» DATASET EXCERPTS
######
-- ==== Sys2Proof/Certificates/Slice0/Obligations.lean ====
section
/-! DEFINITION. The statements for the provers. Each docstring names the rules of spec/ it comes from. The frame
predicates (`OnlyRegsAndPc`, `KeepsMemory`, `PcAdvanced`, …) are those of Safety.lean. -/

open Sys2Proof Sys2Proof.Machine

/-! ## Reset, the invariant, the run -/

/-- O1. What reset leaves, every row of the table of R41, and the launch value of the program counter (R41, R178).
That `FAULT` is None is the spec's own inference, and the launch value its own decision D3 (log entries 7, 9). -/
def Obligations.ResetZeroesEverything : Prop :=
  (∀ r, State.reset.reg r = 0) ∧ State.reset.pc = 0 ∧ State.reset.i = 0 ∧ (∀ k : Fin 16, State.reset.stack[k] = 0) ∧
    State.reset.sp = 0 ∧ (∀ a, a < 4096 → Memory.read1 State.reset.mem a = some 0) ∧
    State.reset.run = .running ∧ State.reset.fault = .none ∧
    (∀ entry, (State.reset.launch entry).pc = entry) ∧ State.reset.launch.pc = 0

/-- O2. The reset state meets the invariant (R43; that memory is canonical is the model's own part of it, log entry
5). -/
def Obligations.ResetMeetsInvariant : Prop := State.reset.Inv

/-- O3. Every step keeps the invariant: the fault record agrees with the run state (R43) and memory stays in its
canonical form, the model's own convention (log entry 5). -/
def Obligations.StepKeepsInvariant : Prop :=
  ∀ (s t : State), s.Inv → step s = .next t → t.Inv

/-- O4. A run of any length from a state that meets the invariant never stops in a fault or refusal of the model, goes
on answering in a terminal state, and its state meets the invariant (R43, R101). That the spec's faults are next states
and that a step request in a terminal state answers the same state are the model's choice after the spec's own decision
D12 (log entry 8), and the canonical form of memory in the invariant is the model's own (log entry 5). -/
def Obligations.RunsKeepInvariant : Prop :=
  ∀ (s : State) k, s.Inv → ∃ (t : State), Sys2Proof.core.run k s = .next t ∧ t.Inv

/-- O5. The bounds of R43 hold at reset and no step breaks them, "including steps that fault, because a faulting
step changes only `RUN` and `FAULT`" (R43). -/
def Obligations.StepKeepsBounds : Prop :=
  State.reset.WithinBounds ∧ ∀ (s t : State), s.WithinBounds → step s = .next t →
    t.WithinBounds ∧ (s.run = .running → t.run = .faulted → FaultEntered t.fault s t)

/-- O6. A step request in a terminal state changes nothing, however often it is repeated (R98, the spec's own decision
D12; log entry 8). -/
def Obligations.TerminalStatesNeverChange : Prop :=
  ∀ (s : State), s.Terminal → ∀ k, Sys2Proof.core.run k s = .next s

/-- O7. Every instruction, in every state, and every step answer a next state: no instruction is refused and no
step gets stuck (R82; R188, which speaks of core instructions). That a step in a terminal state answers a next state is
the spec's own decision D12, that the four faults are next states is the model's form of them (log entry 8 for both),
and that a delegated instruction answers within its step is an obligation on the collaborator which the form of the
model's answers carries (log entry 14). -/
def Obligations.EveryInstructionAnswersNext : Prop :=
  (∀ i (s : State), ∃ (t : State), exec i s = .next t) ∧ ∀ (s : State), ∃ (t : State), step s = .next t
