section
/-! SUPPORT. The family 45_delegated: which words are routed to a collaborator, and what the core does with an answer
that it refuses. -/

namespace Sys2Proof

open Machine

/-! ### The words of the delegated instructions (R76, R80, R140) -/

/-- Families B to F are whole: the family nibble alone chooses the request, and every field is an operand of it
(R80, D10). -/
theorem exists_request_of_family_ge_eleven {w : Word} (family : 11 ≤ w.toNat / 4096) :
    ∃ req, decodeWord w = some (requestInstr req) := by
  have : w.toNat < 65536 := w.isLt
  obtain family | family | family | family | family : w.toNat / 4096 = 11 ∨ w.toNat / 4096 = 12 ∨
      w.toNat / 4096 = 13 ∨ w.toNat / 4096 = 14 ∨ w.toNat / 4096 = 15 := by omega
  · exact ⟨.jpo (fieldNNN w), decodeWord_eq_some_iff.2 ⟨encodeNNN_fieldNNN family, rfl⟩⟩
  · exact ⟨.rnd (operandX w) (fieldKK w), decodeWord_eq_some_iff.2 ⟨encodeXKK_fields family, rfl⟩⟩
  · exact ⟨.drw (operandX w) (operandY w) (fieldD w),
      decodeWord_eq_some_iff.2 ⟨encodeXYD_fields family (toNat_fieldD w).symm, rfl⟩⟩
  · exact ⟨.key (operandX w) (fieldKK w), decodeWord_eq_some_iff.2 ⟨encodeXKK_fields family, rfl⟩⟩
  · exact ⟨.ext (operandX w) (fieldKK w), decodeWord_eq_some_iff.2 ⟨encodeXKK_fields family, rfl⟩⟩

/-- Family 0 is delegated but for `HALT` and `RET`: what is left is `CLS` and the words of `SYS` (R77). -/
theorem exists_request_of_family_zero {w : Word} (family : w.toNat < 4096) (notHalt : w ≠ 0x0000)
    (notRet : w ≠ 0x00EE) : ∃ req, decodeWord w = some (requestInstr req) := by
  by_cases isCls : w = 0x00E0
  · exact ⟨.cls, isCls ▸ decodeWord_encode (i := .cls) rfl⟩
  · exact ⟨.sys (fieldNNN w), decodeWord_of_family_zero (Nat.div_eq_of_lt family) notHalt isCls notRet⟩

/-- A word that decodes to a delegated instruction is that instruction's own word, whose family nibble is B to F unless
it is `CLS` or `SYS`. -/
theorem family_of_decodeWord_requestInstr {w : Word} {req : CollabRequest}
    (h : decodeWord w = some (requestInstr req)) :
    11 ≤ w.toNat / 4096 ∨ (w.toNat < 4096 ∧ w ≠ 0x0000 ∧ w ≠ 0x00EE) := by
  obtain rfl := encode_of_decodeWord h
  cases req with
  | cls => exact .inr (by decide)
  | sys nnn =>
    obtain ⟨family, notHalt, -, notRet⟩ := (decodeWord_eq_sys_iff _).1 ⟨nnn, h⟩
    exact .inr ⟨family, notHalt, notRet⟩
  | jpo _ | rnd _ _ | drw _ _ _ | key _ _ | ext _ _ => exact .inl (by simp [requestInstr, encode])

end Sys2Proof

namespace Sys2Proof.Machine

/-! ### The refused answer (R144) -/

/-- An answer that is refused cannot have been committed: a committed one has all its writes in bounds. -/
theorem State.delegate_of_refused {s : State} {req : CollabRequest} (refused : s.AnswerRefused req) :
    s.delegate req = s.takeFault .outOfBounds := by
  obtain ⟨ws, answer, bounded, -⟩ | ⟨-, fault⟩ := s.delegate_cases req
  · obtain reported | ⟨ws', answer', outside⟩ := refused
    · exact nomatch answer.symm.trans reported
    · obtain rfl : ws = ws' := CollabAnswer.done.inj (answer.symm.trans answer')
      exact absurd bounded (by simp [(all_writeInBounds_eq_false_iff ws).2 outside])
  · exact fault

end Sys2Proof.Machine

namespace Sys2Proof

open Machine

/-- Settles O14: each delegated instruction has its family to itself, except that `CLS` and `SYS` share family 0 with
`HALT` and `RET`. -/
theorem delegatedWordsAreRouted : Obligations.DelegatedWordsAreRouted := by
  refine fun w => ⟨fun ⟨_, decoded⟩ => family_of_decodeWord_requestInstr decoded, ?_⟩
  rintro (family | ⟨family, notHalt, notRet⟩)
  · exact exists_request_of_family_ge_eleven family
  · exact exists_request_of_family_zero family notHalt notRet

/-- Settles O40: a refused answer is fault entry, and any other answer is committed, which no write to `RUN` or `FAULT`
is part of. -/
theorem collaboratorOutOfBoundsCommitsNothing : Obligations.CollaboratorOutOfBoundsCommitsNothing := by
  refine ⟨fun req s refused => ⟨_, exec_requestInstr req s, State.delegate_of_refused refused⟩, fun req s t h => ?_⟩
  obtain rfl : s.delegate req = t := Host.Outcome.next.inj ((exec_requestInstr req s).symm.trans h)
  exact (s.delegate_status req).imp_right And.right

end Sys2Proof
end

section
/-! SUPPORT. The family 60_exceptions: which words select no row of the table, and that an instruction records a fault
if and only if it has that fault's cause. -/

namespace Sys2Proof

open Machine

/-! ### The words without a row (R79) -/

/-- The last nibbles of family 8 that no row of the ALU has (R76, R79). -/
theorem decodeWord_eq_none_of_family_eight {w : Word} (family : w.toNat / 4096 = 8)
    (last : w.toNat % 16 ∈ [8, 9, 10, 11, 12, 13, 15]) : decodeWord w = none := by
  rw [decodeWord_eq, decodeByFamily, family]
  generalize w.toNat % 16 = d at last
  fin_cases last <;> rfl

/-- Only families 5, 8 and 9 have an arm without an instruction. The arms of the decoder come in the order of the
families, `h_1` for family 0; `h_17` is a family above F, which no word has. -/
theorem unmatched_of_decodeWord_eq_none {w : Word} (h : decodeWord w = none) :
    (w.toNat / 4096 = 5 ∧ w.toNat % 16 ≠ 0) ∨ (w.toNat / 4096 = 9 ∧ w.toNat % 16 ≠ 0) ∨
    (w.toNat / 4096 = 8 ∧ w.toNat % 16 ∈ [8, 9, 10, 11, 12, 13, 15]) := by
  have isWord := w.isLt
  rw [decodeWord_eq] at h
  unfold decodeByFamily at h
  split at h
  case h_1 => split_ifs at h
  case h_6 family =>
    split_ifs at h with last
    exact .inl ⟨family, last⟩
  case h_10 family =>
    split_ifs at h with last
    exact .inr (.inl ⟨family, last⟩)
  case h_9 family =>
    split at h
    case h_10 =>
      refine .inr (.inr ⟨family, ?_⟩)
      simp only [imp_false, List.mem_cons, List.not_mem_nil, or_false] at *
      omega
    all_goals cases h
  case h_17 =>
    simp only [imp_false] at *
    omega
  all_goals cases h

end Sys2Proof

namespace Sys2Proof.Machine

/-! ### An instruction records a fault exactly on its cause (R156 to R158) -/

/-- An instruction that has the cause of a fault enters that fault. -/
theorem exec_of_instrFault {s : State} {i : Instr} {reason : FaultRecord} (cause : InstrFault s i reason) :
    exec i s = .next (s.takeFault reason) := by
  cases cause with
  | stackOverflow call full => exact call ▸ execCall_of_full _ s full
  | stackUnderflow ret empty => exact ret ▸ execRet_of_empty s empty
  | outOfBounds delegated refused =>
    rw [delegated, exec_requestInstr, State.delegate_of_refused refused]

/-- An instruction that starts with no fault recorded and ends with one has that fault's cause. -/
theorem instrFault_of_exec_fault_ne_none {i : Instr} {s t : State} (noFault : s.fault = .none)
    (h : exec i s = .next t) (isFault : t.fault ≠ .none) : InstrFault s i t.fault := by
  cases execStatus_of_exec h with
  | keeps status => exact absurd (status.2.trans noFault) isFault
  | halts halt _ =>
    subst halt
    obtain rfl := Host.Outcome.next.inj ((exec_halt s).symm.trans h)
    exact absurd noFault isFault
  | faults cause => exact cause

theorem fault_eq_iff_instrFault {i : Instr} {s t : State} {reason : FaultRecord} (noFault : s.fault = .none)
    (h : exec i s = .next t) (isFault : reason ≠ .none) : t.fault = reason ↔ InstrFault s i reason := by
  constructor
  · rintro rfl
    exact instrFault_of_exec_fault_ne_none noFault h isFault
  · intro cause
    obtain rfl := Host.Outcome.next.inj ((exec_of_instrFault cause).symm.trans h)
    rfl

theorem instrFault_stackOverflow_iff {s : State} {i : Instr} :
    InstrFault s i .stackOverflow ↔ (∃ nnn, i = .call nnn) ∧ s.sp.val = 16 := by
  constructor
  · intro cause
    cases cause with
    | stackOverflow call full => exact ⟨⟨_, call⟩, full⟩
  · rintro ⟨⟨_, call⟩, full⟩
    exact .stackOverflow call full

theorem instrFault_stackUnderflow_iff {s : State} {i : Instr} :
    InstrFault s i .stackUnderflow ↔ i = .ret ∧ s.sp.val = 0 := by
  constructor
  · intro cause
    cases cause with
    | stackUnderflow ret empty => exact ⟨ret, empty⟩
  · rintro ⟨ret, empty⟩
    exact .stackUnderflow ret empty

end Sys2Proof.Machine

namespace Sys2Proof

open Machine

/-- Settles O12: the decoder has no arm for those words and one for every other, and the step has a fault of its own for
them. -/
theorem unmatchedWordFaults : Obligations.UnmatchedWordFaults := by
  refine ⟨fun w => ⟨unmatched_of_decodeWord_eq_none, ?_⟩, fun s w => step_of_decode_none⟩
  rintro (⟨five, last⟩ | ⟨nine, last⟩ | ⟨eight, last⟩)
  · exact decodeWord_eq_none_of_family_five_or_nine (.inl five) last
  · exact decodeWord_eq_none_of_family_five_or_nine (.inr nine) last
  · exact decodeWord_eq_none_of_family_eight eight last

/-- Settles O51: a recorded fault has its cause, the causes of the two stack faults are `CALL` at 16 and `RET` at 0, and
an instruction with a cause does nothing but enter the fault. -/
theorem stackFaultsHaveOneCauseEach : Obligations.StackFaultsHaveOneCauseEach := by
  intro i s t noFault h
  refine ⟨(fault_eq_iff_instrFault noFault h (by simp)).trans instrFault_stackOverflow_iff,
    (fault_eq_iff_instrFault noFault h (by simp)).trans instrFault_stackUnderflow_iff, fun stackFault => ?_⟩
  have isFault : t.fault ≠ .none := by
    obtain overflow | underflow := stackFault
    · simp [overflow]
    · simp [underflow]
  have enters := exec_of_instrFault (instrFault_of_exec_fault_ne_none noFault h isFault)
  have entered : s.takeFault t.fault = t := Host.Outcome.next.inj (enters.symm.trans h)
  have faulted : t.run = .faulted := entered ▸ rfl
  refine ⟨faulted, ?_⟩
  rw [faulted]
  exact entered.symm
######
» EXERCISE INSTRUCTIONS
Your output should be an exact copy of the lines from the top of the listing above to the line with "of Safety.lean. -/", both ends included.

» RESULT FOR THIS EXERCISE
-- ==== Sys2Proof/Certificates/Slice0/Obligations.lean ====
section
/-! DEFINITION. The statements for the provers. Each docstring names the rules of spec/ it comes from. The frame
predicates (`OnlyRegsAndPc`, `KeepsMemory`, `PcAdvanced`, …) are those of Safety.lean. -/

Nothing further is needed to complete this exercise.